In general, it makes sense to refinance if the interest rate on the new loan is at least two percentage points
lower than that of the current loan, although this is not always the case. Some things that need to be taken into
consideration are the total cost of the refinancing, the total monthly savings, and how long you plan to stay in your
house after you refinance. You can calculate how long it will take you to break even on refinancing costs by
dividing the total cost of the refinance by the monthly amount you will be saving. For example, if the cost is
$2,500, and you reduce your monthly payments by $100, then it will take 25 months to start seeing the savings
from the reduced mortgage rate. If you plan on staying in your house longer than this, then it may just make
sense for you.
Another reason that someone might consider refinancing is if they are trying to consolidate debt. In such cases,
there is also the tax impact that one should look at. Many loan types are not tax deductible, whereas mortgage
loans are. Therefore for that reason alone it may be a good idea to consolidate outstanding credit card debt,
student loans, car loans, as well as others.
Some people may not have a choice about refinancing, it is a must for them. This happens in cases where they
have a loan with a balloon payment coming up and no conversion option. In instances like this the best bet is to
refinance the mortgage a few months before the balloon payment is due.

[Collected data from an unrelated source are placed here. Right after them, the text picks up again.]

-- ==== Sys2Proof/Tests/Slice0.lean ====
section
/-! SUPPORT. The model's own tests. Expected results come from the spec's test vectors (95_test_vectors.md) and worked
encodings (30_encoding.md R83), or from a rule by hand, as each section says. The witness theorems show that the
hypotheses of the statements of Certificates/Slice0/Obligations.lean can be met together. -/

namespace Sys2Proof.Tests.Slice0

open Sys2Proof.Machine

/-! ### Small states -/

/-- WAIT, armed: what CONSTRUCT 300, 12000 leaves (95_test_vectors.md 2.7). -/
def armed : State :=
  { State.reset with ls := .wait, pa := true, cb := true, h := true, cfg := cfgWord 300 12000 }

/-- A buffer of 64 slots that holds b. -/
def buffer (b : List Symbol) : Batch :=
  { count := countOf b, sym := b ++ List.replicate (64 - b.length) ⟨0, 0⟩ }

/-- WAIT with b in the relay. -/
def pending (b : List Symbol) : State := { armed with pa := false, rs := ⟨true, buffer b⟩ }

/-- HAVE_BATCH with b in the work buffer. -/
def held (b : List Symbol) : State := { armed with ls := .haveBatch, pa := false, wb := buffer b }

def rearming : State := { armed with ls := .rearmPending, pa := false }
def stopped : State := { armed with ls := .stopped, pa := false, cb := false, h := false }
def faulted : State := { armed with ls := .faulted, pa := false, fm := 0b010 }

def withMargin (m : Nat) (s : State) : State := { s with params := { s.params with margin := m } }
def manyShot (s : State) : State := { s with params := { s.params with oneShot := false } }

def nec (a c : BitVec 16) : List Symbol := necBatch Config.sourceTable a c defaultTail
def rep : List Symbol := repBatch Config.sourceTable defaultTail

/-- Agent a has the next turn and has issued the words ws. -/
def issuing (a : Agent) (ws : List Word) (s : State) : State :=
  { s with io := withStream { s.io with turns := [a] } a ws }

/-- The next state, where there is one. -/
def nextOf (r : Result) : Option State :=
  match r with
  | .next t => some t
  | _ => none

def refusalOfResult (r : Result) : Option Refusal :=
  match r with
  | .refused e => some e
  | _ => none

/-! ### WellFormed refuses -/

def tooMany : List Symbol := List.replicate 65 ⟨560, 560⟩

theorem test_wellFormed_decodeFrame_65 : wellFormed Config.defaults (.decodeFrame tooMany) = false := by decide
theorem test_wellFormed_decodeRepeat_65 : wellFormed Config.defaults (.decodeRepeat tooMany) = false := by decide
theorem test_wellFormed_notify_65 : wellFormed Config.defaults (.notify tooMany) = false := by decide
theorem test_wellFormed_notify_64 : wellFormed Config.defaults (.notify (tooMany.drop 1)) = true := by decide
theorem test_wellFormed_count_field :
    wellFormed { Config.defaults with maxSymbols := 200 } (.notify (List.replicate 128 ⟨0, 0⟩)) = false := by
  simp [wellFormed, batchOk, batchFits]
theorem test_wellFormed_match_duration : wellFormed Config.defaults (.matchEntry .lead ⟨65536, 0⟩) = false := by decide
theorem test_wellFormed_classify_duration : wellFormed Config.defaults (.classify ⟨0, 65536⟩) = false := by decide
theorem test_wellFormed_batch_duration : wellFormed Config.defaults (.notify [⟨560, 560⟩, ⟨65536, 0⟩]) = false := by
  decide
theorem test_wellFormed_wide_duration :
    wellFormed { Config.defaults with durW := 17 } (.matchEntry .lead ⟨65536, 0⟩) = true := by decide

/-! ### Decoding: words of 30_encoding.md R83 and 95_test_vectors.md sections 2.1 to 2.5 -/

theorem test_decode_match_lead :
    decode Config.defaults [0x00000001, 0x11942328] = .ok (.matchEntry .lead ⟨9000, 4500⟩, []) := by rfl
theorem test_decode_match_repeat :
    decode Config.defaults [0x00000031, 0x08CA2328] = .ok (.matchEntry .rep ⟨9000, 2250⟩, []) := by rfl
theorem test_decode_match_one :
    decode Config.defaults [0x00000021, 0x069A0230] = .ok (.matchEntry .one ⟨560, 1690⟩, []) := by rfl
theorem test_decode_match_zero :
    decode Config.defaults [0x00000011, 0xFFFFFFFF] = .ok (.matchEntry .zero ⟨65535, 65535⟩, []) := by rfl
theorem test_decode_classify :
    decode Config.defaults [0x00000002, 0x069A0230] = .ok (.classify ⟨560, 1690⟩, []) := by rfl
theorem test_decode_decodeFrame :
    decode Config.defaults [0x00000203, 0x08CA2328, 0x00000230] = .ok (.decodeFrame [⟨9000, 2250⟩, ⟨560, 0⟩], []) := by rfl
theorem test_decode_decodeFrame_empty : decode Config.defaults [0x00000003] = .ok (.decodeFrame [], []) := by rfl
theorem test_decode_decodeRepeat :
    decode Config.defaults [0x00000204, 0x09912261, 0x00010001] = .ok (.decodeRepeat [⟨8801, 2449⟩, ⟨1, 1⟩], []) := by rfl
theorem test_decode_construct :
    decode Config.defaults [0x00000005, 0x2EE0012C] = .ok (.construct .success (cfgWord 300 12000), []) := by rfl
theorem test_decode_construct_fails :
    decode Config.defaults [0x00008005, 0x2EE0012C] = .ok (.construct .failure (cfgWord 300 12000), []) := by rfl
theorem test_decode_process : decode Config.defaults [0x00000006] = .ok (.process, []) := by rfl
theorem test_decode_arm : decode Config.defaults [0x00000007] = .ok (.arm .success, []) := by rfl
theorem test_decode_arm_fails : decode Config.defaults [0x00008007] = .ok (.arm .failure, []) := by rfl
theorem test_decode_destroy : decode Config.defaults [0x00000008] = .ok (.destroy .success, []) := by rfl
theorem test_decode_destroy_fails : decode Config.defaults [0x00008008] = .ok (.destroy .failure, []) := by rfl
theorem test_decode_notify_leaves_rest :
    decode Config.defaults [0x00000209, 0x08CA2328, 0x00000230, 0x0000000A] =
      .ok (.notify [⟨9000, 2250⟩, ⟨560, 0⟩], [0x0000000A]) := by rfl
theorem test_decode_take : decode Config.defaults [0x0000000A] = .ok (.take, []) := by rfl

theorem test_illegalOp_0 : decode Config.defaults [0x00000000] = .error .illegalOp := by rfl
theorem test_illegalOp_B : decode Config.defaults [0x0000000B] = .error .illegalOp := by rfl
theorem test_illegalOp_F : decode Config.defaults [0x0000000F] = .error .illegalOp := by rfl
theorem test_reserved_match_count : decode Config.defaults [0x00000101] = .error .reservedBits := by rfl
theorem test_reserved_classify_sel : decode Config.defaults [0x00000012] = .error .reservedBits := by rfl
theorem test_reserved_process_f : decode Config.defaults [0x00008006] = .error .reservedBits := by rfl
theorem test_reserved_bit_16 : decode Config.defaults [0x00010001] = .error .reservedBits := by rfl
theorem test_reserved_bit_6 : decode Config.defaults [0x00000041] = .error .reservedBits := by rfl
theorem test_notify_64_accepted : checkHeader 64 0x00004009 = .ok .notify := by rfl
theorem test_notify_65_tooLarge : decode Config.defaults [0x00004109] = .error .countTooLarge := by rfl
theorem test_decodeFrame_127_tooLarge : decode Config.defaults [0x00007F03] = .error .countTooLarge := by rfl
/-- A DUR_W of 20 by hand: 40 bits, so two words (log 4). -/
theorem test_decode_wide_symbol :
    decode { Config.defaults with durW := 20 } [0x00000002, 0x00180001, 0x00000000] =
      .ok (.classify ⟨0x80001, 0x1⟩, []) := by rfl
theorem test_decode_spare_bits :
    decode { Config.defaults with durW := 8 } [0x00000002, 0x00010000] = .error .spareBits := by rfl
theorem test_decode_missing_operand : decode Config.defaults [0x00000002] = .error .truncated := by rfl
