-- ==== Sys2Proof/Syntax.lean ====
section
/-! DEFINITION. The instructions, formats, breakdowns, errors and encoder calls of the spec, as data. -/

namespace Sys2Proof

/-- The four formats (spec/00_scope.md section 5, R33). -/
inductive Format where
  | load | store | math | constant
  deriving DecidableEq, Repr

/-- The closed list of typed errors (R170).
The InvalidFormat, UnknownFunction and UnknownRegister of the source are the first, fifth and fourth (C5). -/
inductive ErrorKind where
  | unknownFormat
  | outOfRange
  | malformedOperand
  | unknownRegisterName
  | unknownFunctionName
  | invalidArgumentCount
  deriving DecidableEq, Repr

/-- The four text errors, which alone arise in the text layer (R171's "raised by" column, R175). -/
inductive TextErrorKind where
  | malformedOperand
  | unknownRegisterName
  | unknownFunctionName
  | invalidArgumentCount
  deriving DecidableEq, Repr, Inhabited

/-- `Result(T) = Ok(T) | Err(ErrorKind)` (spec/00_scope.md section 5).
An error carries no field of the result: "no partially-populated output" (R172). -/
inductive Result (α : Type) where
  | ok (value : α)
  | err (kind : ErrorKind)
  deriving DecidableEq, Repr

/-- Apply a function to the value of a result. -/
def Result.map {α β : Type} (f : α → β) : Result α → Result β
  | .ok a => .ok (f a)
  | .err e => .err e

/-- Go on with the value of a result, or end with its error. -/
def Result.bind {α β : Type} (r : Result α) (f : α → Result β) : Result β :=
  match r with
  | .ok a => f a
  | .err e => .err e

/-- Whether a result is a value. -/
def Result.isOk {α : Type} : Result α → Bool
  | .ok _ => true
  | .err _ => false

/-- The decoded breakdown, one arm per format (spec/00_scope.md section 5). -/
inductive Breakdown where
  | load (width : Code3) (dest base : RegIx) (offset : Offset)
  | store (width : Code3) (base source : RegIx) (offset : Offset)
  | math (function : Code3) (operandA operandB dest : RegIx)
  | constant (value : Value) (dest : RegIx)
  deriving DecidableEq, Repr

/-- The inputs of ENC, its six ports (R102, D3). -/
structure EncCall where
  fmt : BitVec 2
  f3 : BitVec 32
  rd : BitVec 32
  rs1 : BitVec 32
  rs2 : BitVec 32
  imm : BitVec 32
  deriving DecidableEq, Repr

/-- The instructions of spec/opcode_table.json, one constructor per row, operands in the order of the
text form (R50).
An instruction is what DEC reads of a word: the bits no DEC operation reads are not part of it (R43, R47). -/
inductive Instr where
  | lb (dest base : RegIx) (offset : Offset)
  | lh (dest base : RegIx) (offset : Offset)
  | lw (dest base : RegIx) (offset : Offset)
  | loadWidth3 (dest base : RegIx) (offset : Offset)
  | lbu (dest base : RegIx) (offset : Offset)
  | lhu (dest base : RegIx) (offset : Offset)
  | loadWidth6 (dest base : RegIx) (offset : Offset)
  | loadWidth7 (dest base : RegIx) (offset : Offset)
  | sb (source base : RegIx) (offset : Offset)
  | sh (source base : RegIx) (offset : Offset)
  | sw (source base : RegIx) (offset : Offset)
  | storeWidth3 (source base : RegIx) (offset : Offset)
  | sbu (source base : RegIx) (offset : Offset)
  | shu (source base : RegIx) (offset : Offset)
  | storeWidth6 (source base : RegIx) (offset : Offset)
  | storeWidth7 (source base : RegIx) (offset : Offset)
  | add (dest operandA operandB : RegIx)
  | sll (dest operandA operandB : RegIx)
  | slt (dest operandA operandB : RegIx)
  | sltu (dest operandA operandB : RegIx)
  | xor (dest operandA operandB : RegIx)
  | srl (dest operandA operandB : RegIx)
  | or (dest operandA operandB : RegIx)
  | and (dest operandA operandB : RegIx)
  | lui (dest : RegIx) (value : Value)
  deriving DecidableEq, Repr

end Sys2Proof
end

If you do decide that the costs associated with doing a refinance outweigh the benefits, you should ask your
bank or financial institution if you can get some of the terms that you want by agreeing to a modification of your
current loan. However you choose to go, remember that it always makes sense to consult with a mortgage
professional before making your move. This can end up saving you both time and money. You should also do
research before making a decision. Spend some time on the web familiarizing yourself with what you are getting
yourself into. Take the time to read up on and understand what your options are.